Pénurie organisée (suite)

le 31/10/2013 L'AGEFI Hebdo

A l’heure où chacun s’interroge sur l’état des lieux cinq ans après la chute de Lehman Brothers, les politiques européens se félicitent du calme qui prévaut depuis l’été 2012 sur les marchés obligataires. La martingale très opportunément imaginée à l’époque par Mario Draghi, sous forme d’un éventuel recours ad libitum au programme OMT (Outright Monetary Transactions), a mis un terme à la frénésie anti-euro. Couplée à d’autres mesures exceptionnelles, la LTRO en particulier, cette menace, jamais mise à exécution, a permis une baisse spectaculaire des taux en Europe, accompagnée d’une renationalisation tout aussi remarquable des dettes nationales. De quoi assurer aux gouvernants européens des nuits moins agitées, aux économies du Sud du temps pour percevoir les premiers résultats de leurs politiques d’ajustement, et aux banques de se refaire une santé sans risque exagéré. Tout irait pour le mieux si ce « miracle » monétaire, une solution sans doute inévitable compte tenu de l’état d’urgence auquel était réduit le marché obligataire européen, ne générait pas une dépendance dont il sera bien difficile de sortir.

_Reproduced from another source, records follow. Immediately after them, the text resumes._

-- ==== Sys2Proof/Machine/LatheTile.lean ====
section
/-! DEFINITION. The T slots (R213, R312 to R317). Each operation reads the state s0 of its issue and acts on s. -/

namespace Sys2Proof.Machine

/-! ### `tld` (R312) -/

/-- Bytes 256·chunk on of an element image, 256 of them; zero beyond its end. -/
def chunkOf (image : List Byte) (chunk : Nat) : List Byte :=
  let c := (image.drop (256 * chunk)).take 256
  c ++ List.replicate (256 - c.length) 0

def semTld (vd : BitVec 5) (h : BitVec 3) (row : BitVec 7) (chunk : BitVec 5) (l : Nat) (s0 s : State) : LOut :=
  let x := s0.lathe l
  match s0.tileNow s l h.toNat with
  | none => .trap tTILE_STALE
  | some t =>
    if (s.tile t).st = .open_ then .trap tTILE_STATE
    else if s.rowLost t row.toNat then .trap tPOISON
    else
      let fmt := (s.tile t).shape.fmt
      let lat := if fmt = 14 then 12 else 6
      let r := s.tileRow t row.toNat
      let image := r.1.flatMap (leBytes (imageSize fmt))
      let s1 := (s.landV l vd.toNat (leNat (chunkOf image chunk.toNat)) lat).readsTile l t (s.cycle + lat)
      .ok (if r.2 then s1.wf8Wrong l (x.slotOf (.tld vd h row chunk)) x.pc.toNat (s.cycle + lat - 1) else s1)

/-! ### `tst` (R313) -/

/-- The code with which the port refuses a chunk of a row (Table 9-2). -/
def State.tstCode (s : State) (l ctx h row chunk : Nat) : Nat :=
  match s.tileFor (l / 4) ctx h with
  | none => 1
  | some t =>
    let x := s.tile t
    if x.shape.fmt = 14 ∨ x.shape.rows ≤ row ∨ x.shape.cols * elemSize x.shape.fmt ≤ 256 * chunk then 2
    else if s.closedTo l h x then 3
    else if x.valid.getLsbD row then 4
    else 0

/-- The elements of a chunk of the image, as bytes. -/
def chunkElems (h : Shape) (chunk : Nat) (bs : List Byte) : List (List Byte) :=
  let n := elemSize h.fmt
  (pieces n (256 / n) bs).take (h.cols - 256 * chunk / n)

def semTstLathe (va : BitVec 5) (h : BitVec 3) (row : BitVec 7) (chunk : BitVec 5) (fin : BitVec 1) (l : Nat) (s0 s : State) : LOut :=
  let x := s0.lathe l
  let hv := x.hv h.toNat
  match s.tstCode l x.ctx hv row.toNat chunk.toNat with
  | 0 =>
    let t := handleKey hv
    let g := (s.tile t).shape
    let els := chunkElems g chunk.toNat (leBytes 256 (x.vv va.toNat).toNat)
    let s2 := s.rowWrite t row.toNat true (rowPieces g (256 * chunk.toNat / elemSize g.fmt) els)
    .ok (if fin = 1#1 then s2.rowsFinal t [row.toNat] else s2)
  | code => .trap (portTrap code)

/-! ### `tmask` and `tseal` (R314, R316) -/

def semTmask (qd : BitVec 4) (h : BitVec 3) (sel : BitVec 2) (l : Nat) (s0 s : State) : LOut :=
  match s0.tileNow s l h.toNat with
  | none => .trap tTILE_STALE
  | some t => .ok (s.landQ l qd.toNat ((s.tile t).valid.extractLsb' (32 * sel.toNat) 32).toNat 2)

def semTseal (h : BitVec 3) (l : Nat) (s0 s : State) : LOut :=
  match s0.tileNow s l h.toNat with
  | none => .trap tTILE_STALE
  | some t => if (s.tile t).st = .open_ then .ok ((s.lapse (s0.lathe l).ctx).sealTile t false) else .ok s

/-! ### `tout` (R213, R315) -/

/-- Where a `tout` writes. -/
inductive ToutTo where
  | at_ (pa : Nat)
  | trap (t : TrapInfo)
  | miss

/-- The global address that a `tout` names: bits [55:0] of qb·2^32 + qa.
DEDUCED, unsafe: assumption 56. -/
def toutAddr (x : Lathe) (qa qb : BitVec 4) : Nat := (x.qv qb.toNat * 2 ^ 32 + x.qv qa.toNat) % 2 ^ 56

/-- The checks of a `tout`, in the order of R315.
DEDUCED, unsafe: assumption 56. -/
def State.toutTo (s : State) (l va : Nat) : ToutTo :=
  let bad := fun (r : Nat) => ToutTo.trap (tDATA_FAULT (BitVec.ofNat 64 va) r 0)
  if va % 256 ≠ 0 then .trap (tALIGN_FAULT (BitVec.ofNat 64 va))
  else match windowOf va with
    | .scratch _ => bad 1
    | .priv _ => bad 1
    | .none => bad 1
    | .global =>
      match s.look (l / 4) (s.lathe l).ctx va .write true false with
      | .ok e pa => if e.tgt = 0 then .at_ pa else bad 5
      | .fault r => bad r
      | _ => .miss

def semTout (va : BitVec 5) (qa qb : BitVec 4) (l : Nat) (s0 s : State) : LOut :=
  let x := s0.lathe l
  match s0.toutTo l (toutAddr x qa qb) with
  | .trap t => .trap t
  | .miss => .ok s
  | .at_ pa => .ok (s.hbmWrite pa (leBytes 256 (x.vv va.toNat).toNat))

/-- The request that a vector holds: word i is lanes 2i and 2i + 1. -/
def State.latheRequest (s : State) (l : Nat) (v : BitVec 2048) : Request :=
  let x := s.lathe l
  let tcls := match x.bound with
    | some id => ((Map.find? s.launches id).map (fun a => a.r.tcls)).getD false
    | none => false
  { w := (numsFrom 0 4).map (fun i => v.extractLsb' (64 * i) 64), ctx := x.ctx, lathe := some l, core := 16 * (l / 4), launch := x.bound,
    tcls := tcls }

def semToutC (va : BitVec 5) (_ _ : BitVec 4) (l : Nat) (s0 s : State) : LOut :=
  let cl := l / 4
  let f := 16 + l % 4
  if 16 ≤ (s.fifo cl f).entries.length then .trap (causeTrap 14)
  else .ok (s.pushRequest cl f (s0.latheRequest l ((s0.lathe l).vv va.toNat)))

def semTnop (_ : Nat) (_ s : State) : LOut := .ok s

end Sys2Proof.Machine
end

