/-- A sender that belongs to the context, under its index. -/
def Sender.reindexed (x : Sender) (ctx : Nat) : Sender :=
  match x with
  | .thread _ tid => .thread ctx tid
  | .device _ => .device ctx
  | y => y

/-- A message of the context under its index. -/
def Msg.reindexed (m : Msg) (ctx : Nat) : Msg :=
  { m with ctx := ctx, room := false, launch := m.launch.map (reindex ctx), src := m.src.reindexed ctx }

/-- A request under another index. -/
def Request.reindexed (q : Request) (ctx : Nat) : Request := { q with ctx := ctx, launch := q.launch.map (reindex ctx) }

/-- A saved thread under another index and, where its record is part of the image, at its new place. -/
def Spilled.reindexed (p : Spilled) (ctx : Nat) (moved : Bool) (im : Image) (area : Nat) : Spilled :=
  { p with addr := if moved then p.addr - im.area + area else p.addr, launch := p.launch.map (reindex ctx), sent := moved || p.sent,
           rest := { p.rest with ctx := ctx, launch := p.rest.launch.map (reindex ctx) } }

/-- The context that a restore brings back at an index; `same`: the index still holds what was saved there. -/
def Image.context (im : Image) (ctx area : Nat) (old : Ctx) (pins : Map Nat) (same : Bool) : Ctx :=
  { im.c with
    addr := old.addr, st := .running, status := 0, live := [], image := 0, before := .free, away := false
    spilled := im.c.spilled.map (fun (p : Nat × Spilled) =>
      let q := p.2.reindexed ctx (im.saved.contains p.1) im area
      (p.1, if pins.isEmpty then { q with rest := { q.rest with pfx := none } } else q))
    recs := im.c.recs.map (fun r => ({ r.1 with ctx := ctx }, r.2))
    frames := old.frames, puOvf := old.puOvf, pevictRes := old.pevictRes, inv := old.inv
    pages := if same then old.pages else []
    pins := pins }

/-- A FIFO has room for the requests that it takes back: a restore waits until it has.
DESIGN CHOICE, unsafe: assumption 86. -/
def Fifo.takes (x p : Fifo) : Bool := decide (x.entries.length + p.entries.length ≤ 16)

/-- Every FIFO has room for what an image holds for it (R91).
DESIGN CHOICE, unsafe: assumption 86. -/
def State.fifosTake (s : State) (im : Image) : Bool :=
  im.cores.all (fun p => (s.core p.1).fifo.takes p.2.fifo) && im.fifos.all (fun p => (s.lathe p.1).fifo.takes p.2)

/-- A FIFO takes back its requests and its counter. -/
def Fifo.restored (x p : Fifo) (ctx : Nat) : Fifo :=
  { x with entries := x.entries ++ p.entries.map (fun q => q.reindexed ctx), stall := p.stall }

/-- A message that a restore brings back waits at its core, in inbox or ring, or in the mesh while the ring has no room (R91, R97).
DESIGN CHOICE, unsafe: assumption 86. -/
def State.backAt (s : State) (n : Nat) (m : Msg) : State :=
  let c := s.core n
  if s.noRoom n m.ctx then s.setCore n { c with meshWait := c.meshWait ++ [m] } else s.waitAt n m

/-- A core takes back what it held; its waiting messages wait again, in their order. -/
def State.restoreCore (s : State) (ctx n : Nat) (p : Core) : State :=
  let c := s.core n
  let re := fun (l : List Msg) => l.map (fun m => m.reindexed ctx)
  let deque := p.deque.map (fun t => { t with launch := reindex ctx t.launch })
  let s1 := s.setCore n { c with
    deque := c.deque ++ deque
    winOwner := if c.winOwner.isSome then c.winOwner else p.winOwner.map (reindex ctx)
    fifo := c.fifo.restored p.fifo ctx }
  let s2 := (re (p.inbox ++ p.ring ++ p.meshWait)).foldl (fun t m => t.backAt n m) s1
  match p.winOwner.bind (fun id => Map.find? s.launches (reindex ctx id)) with
  | some l => (s2.fillWindow l (clusterOf n) (n % 16) false).wakeThieves (n / 1024)
  | none => s2

/-- A Lathe is bound again. -/
def State.restoreLathe (s : State) (ctx n : Nat) (p : Lathe) : State :=
  let x := s.lathe n
  let y := { p with
    bound := p.bound.map (reindex ctx), ctx := ctx, nextIssue := s.cycle, turnAt := x.turnAt, reads := x.reads, lastMat := x.lastMat
    fifo := x.fifo
    trap := p.trap.map (fun (t : LTrap) => { t with rec_ := { t.rec_ with ctx := ctx } }) }
  let s1 := s.setLathe n y
  match y.bound.bind (fun id => Map.find? s1.launches id) with
  | some l => s1.fillWindow l (n / 4) (n % 4) true
  | none => s1

/-- A Lathe's FIFO takes back its requests, whether the Lathe is bound or was released (Table 19-1). -/
def State.restoreFifo (s : State) (ctx n : Nat) (p : Fifo) : State :=
  let x := s.lathe n
  s.setLathe n { x with fifo := x.fifo.restored p ctx }

/-- A tile returns to its index, generation and footprint; its chime counts on. -/
def State.restoreTile (s : State) (ctx : Nat) (t : SavedTile) : State :=
  let lo := spAddr (t.key / 1024) t.tile.shape.base
  let n := t.tile.shape.stop - t.tile.shape.base
  let x : Tile := { t.tile with ctx := ctx }
  let s1 := s.setTile t.key (x.thaw s.cycle)
  { s1 with
    sp := t.bytes.foldl (fun m p => Memory.writeByte m (p.1 + lo) p.2)
            (s1.sp.filter (fun p => !(decide (lo ≤ p.1) && decide (p.1 < lo + n))))
    views := s1.views.filter (fun p => !(decide (lo ≤ p.1) && decide (p.1 < lo + n)))
    spPoison := s1.spPoison.filter (fun q => !(decide (lo ≤ 32 * q) && decide (32 * q < lo + n))) ++ t.lost.map (fun q => q + lo / 32) }

/-- R141: barriers that another index owned for the context become the new index's. -/
def Barrier.moves (b : Barrier) (old new : Nat) : Barrier :=
  { b with owner := b.owner.map (fun c => if c = old then new else c), done := b.done.map (fun r => if r.ctx = old then { r with ctx := new } else r) }

/-- A barrier that a context leaves: its partial result and waiters go, its phase stays (Table 10-2). -/
def Barrier.left (b : Barrier) (ctx : Nat) : Barrier :=
  let done := b.done.filter (fun r => r.ctx != ctx)
  if b.owner = some ctx then { phase := b.phase, done := done } else { b with done := done }

/-- Every barrier of the module, changed. -/
def State.mapBarriers (s : State) (f : Barrier → Barrier) : State :=
  let all := fun (m : Map Barrier) => m.map (fun (p : Nat × Barrier) => (p.1, f p.2))
  { s with clusters := s.clusters.map (fun (p : Nat × Cluster) => (p.1, { p.2 with barriers := all p.2.barriers }))
           dieBarriers := s.dieBarriers.map (fun (p : Nat × Map Barrier) => (p.1, all p.2))
           modBarriers := all s.modBarriers }

/-- The balances and scale bits of the context return to their clusters. -/
def State.restoreClusters (s : State) (ctx : Nat) (im : Image) : State :=
  let s1 := im.bal.foldl (fun (t : State) p => t.setBalances p.1 ctx p.2) s
  im.scalest.foldl (fun (t : State) p => let c := t.cluster p.1
                                         t.setCluster p.1 { c with scalest := Map.set c.scalest ctx p.2 }) s1

/-- The restore messages of the saved slots leave for their cores. -/
def State.sendSaved (s : State) (ctx : Nat) (im : Image) : State :=
  im.saved.foldl (fun t tid => match Map.find? (t.ctx ctx).spilled tid with
    | some p => t.sendRestore ctx tid p
    | none => t) s

/-- A slice's directory makes room for k entries (R160). -/
def State.roomFor (s : State) (cluster n k : Nat) : Nat → State × Option Stuck
  | 0 => (s, none)
  | f + 1 =>
    if (s.slice n).dir.length + k ≤ 2048 then (s, none)
    else match s.moveOldest n cluster with
      | (t, none) => t.roomFor cluster n k f
      | r => r

/-- The directories make room for the versions of an image, slice by slice: older entries move to the log, as for a write (R160, R162).
DESIGN CHOICE, unsafe: assumption 33. DESIGN CHOICE, unsafe: assumption 92. -/
def State.dirsTake (s : State) (im : Image) : State × Option Stuck :=
  ((im.versions.map (·.1)).eraseDups).foldl (fun r n => match r.2 with
    | some _ => r
    | none => r.1.roomFor (clusterOf im.c.trapc) n (im.versions.filter (fun p => p.1 == n)).length 2048) (s, none)
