-- ==== Sys2Proof/Machine/Links.lean ====
section
/-! DEFINITION. Korair Link ports, flits, packets, link requests and their answers, and the host attachment (R187 to R198). -/

namespace Sys2Proof.Machine

def State.port (s : State) (p : Nat) : Port := Map.get s.links.ports p {}
def State.setPort (s : State) (p : Nat) (x : Port) : State := { s with links := { s.links with ports := Map.set s.links.ports p x } }

/-- R188: only a port in UP or DEGRADED carries packets. -/
def Port.carries (x : Port) : Bool := x.st == .up || x.st == .degraded

/-! ### Flits and packets on the wire (R190, Tables 13-3, 13-4) -/

/-- One bit of CRC-64: polynomial 0x42F0_E1EB_A9EA_3693, not reflected. -/
def crcBit (c : Nat) : Nat := if c < 2 ^ 63 then 2 * c else (2 * c % 2 ^ 64) ^^^ 0x42F0E1EBA9EA3693

/-- CRC-64 over bytes, from a register value. -/
def crcBytes (c : Nat) : List Byte → Nat
  | [] => c
  | b :: r => crcBytes (crcBit (crcBit (crcBit (crcBit (crcBit (crcBit (crcBit (crcBit (c ^^^ b.toNat * 2 ^ 56))))))))) r

/-- The CRC of a flit: over bytes 0 to 247, initial value all ones, result inverted. -/
def flitCrc (body : List Byte) : Nat := 2 ^ 64 - 1 - crcBytes (2 ^ 64 - 1) body

/-- The number that slots form, the first lowest. -/
def slotsNat : List (BitVec 128) → Nat
  | [] => 0
  | x :: r => x.toNat + 2 ^ 128 * slotsNat r

/-- A flit: its head word, its slots, its CRC. -/
def flitOf (seq ack kind : Nat) (slots : List (BitVec 128)) : BitVec 2048 :=
  let body := seq % 4096 * 2 ^ 52 + ack % 4096 * 2 ^ 40 + kind * 2 ^ 36 + 2 ^ 64 * slotsNat slots
  BitVec.ofNat 2048 (body + 2 ^ 1984 * flitCrc (leBytes 248 body))

def flitSeq (f : BitVec 2048) : Nat := bitsOf f.toNat 63 52
def flitAck (f : BitVec 2048) : Nat := bitsOf f.toNat 51 40
def flitKind (f : BitVec 2048) : Nat := bitsOf f.toNat 39 36
def flitSlots (f : BitVec 2048) : List (BitVec 128) := (numsFrom 0 15).map (fun i => BitVec.ofNat 128 (f.toNat >>> (64 + 128 * i)))
def flitGood (f : BitVec 2048) : Bool := f.toNat >>> 1984 == flitCrc (leBytes 248 f.toNat)

/-- The slots of n bytes of payload. -/
def payloadSlots : Nat → List Byte → List (BitVec 128)
  | 0, _ => []
  | n + 1, bs => if bs.isEmpty then [] else BitVec.ofNat 128 (leNat (bs.take 16)) :: payloadSlots n (bs.drop 16)

/-- The header slot of a packet. -/
def Packet.header (p : Packet) : BitVec 128 :=
  BitVec.ofNat 128 (p.op % 64 * 2 ^ 58 + p.dst % 1024 * 2 ^ 48 + p.src % 1024 * 2 ^ 38 + p.ctx % 64 * 2 ^ 32 + p.len % 256 * 2 ^ 24
    + p.tag % 4096 * 2 ^ 12 + 2 ^ 64 * (p.flags % 256 * 2 ^ 56 + p.addr % 2 ^ 56))

/-- A packet as slots. -/
def Packet.slots (p : Packet) : List (BitVec 128) := p.header :: payloadSlots 16 p.pay

/-- The header fields of a slot. -/
def packetOf (h : BitVec 128) : Packet :=
  let v := h.toNat
  { op := bitsOf v 63 58, dst := bitsOf v 57 48, src := bitsOf v 47 38, ctx := bitsOf v 37 32, len := bitsOf v 31 24,
    tag := bitsOf v 23 12, flags := bitsOf v 127 120, addr := bitsOf v 119 64 }

/-- The status code that a RESP carries (R194): bits [2:0] in w1 [59:57], bit [3] in w1 [63]. -/
def Packet.status (p : Packet) : Nat := bitsOf p.flags 3 1 + 8 * bitsOf p.flags 7 7
/-- The flags of a RESP with a status. -/
def statusFlags (st : Nat) : Nat := st % 8 * 2 + st / 8 * 2 ^ 7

Au rebours de la volonté affichée de découpler le sort des banques de celui des finances publiques locales, la renationalisation des marchés de dette exacerbe le risque d’une rechute générale en cas de nouveau choc dans le système financier. Toute remontée des taux aurait un effet d’autant plus violent sur des banques à peine convalescentes. De plus, ce système qui revient à leur demander d’assurer le sauvetage des Etats grâce au soutien de la banque centrale signifie l’entrée dans une logique « à la japonaise » où une dette publique colossale est rendue compatible avec des taux bas grâce à sa nationalisation quasi intégrale. Non seulement cette tendance va à l’inverse des intentions des créateurs de l’euro, mais elle organise encore la pénurie du crédit en Europe, notamment au Sud. Celle-ci s’aggrave toujours, du fait de la formidable prime obligataire assurée par les injections de fonds de la BCE. Les chiffres des banques et de l’institut d’émission soulignent l’importance des « carry trades » sur dettes souveraines dans les résultats bancaires et le recul concomitant des encours sur le secteur privé.

Ainsi, au frein consistant dans certains pays à encourager une épargne réputée sans risque au détriment de placements plus rémunérateurs (lire l’éditorial « Pénurie organisée », L’Agefi Hebdo n°391), s’ajoute dans d’autres celui de substituer le financement des Etats à celui de l’économie. Le rationnement du crédit aux entreprises ne doit rien au hasard et hypothèque par construction les perspectives de reprise. Alors que la BCE s’apprête à lancer une revue des actifs destinée à durer toute une année, il est à craindre que les banques n’auront dans l’intervalle aucun intérêt à se départir de cette avantageuse frilosité.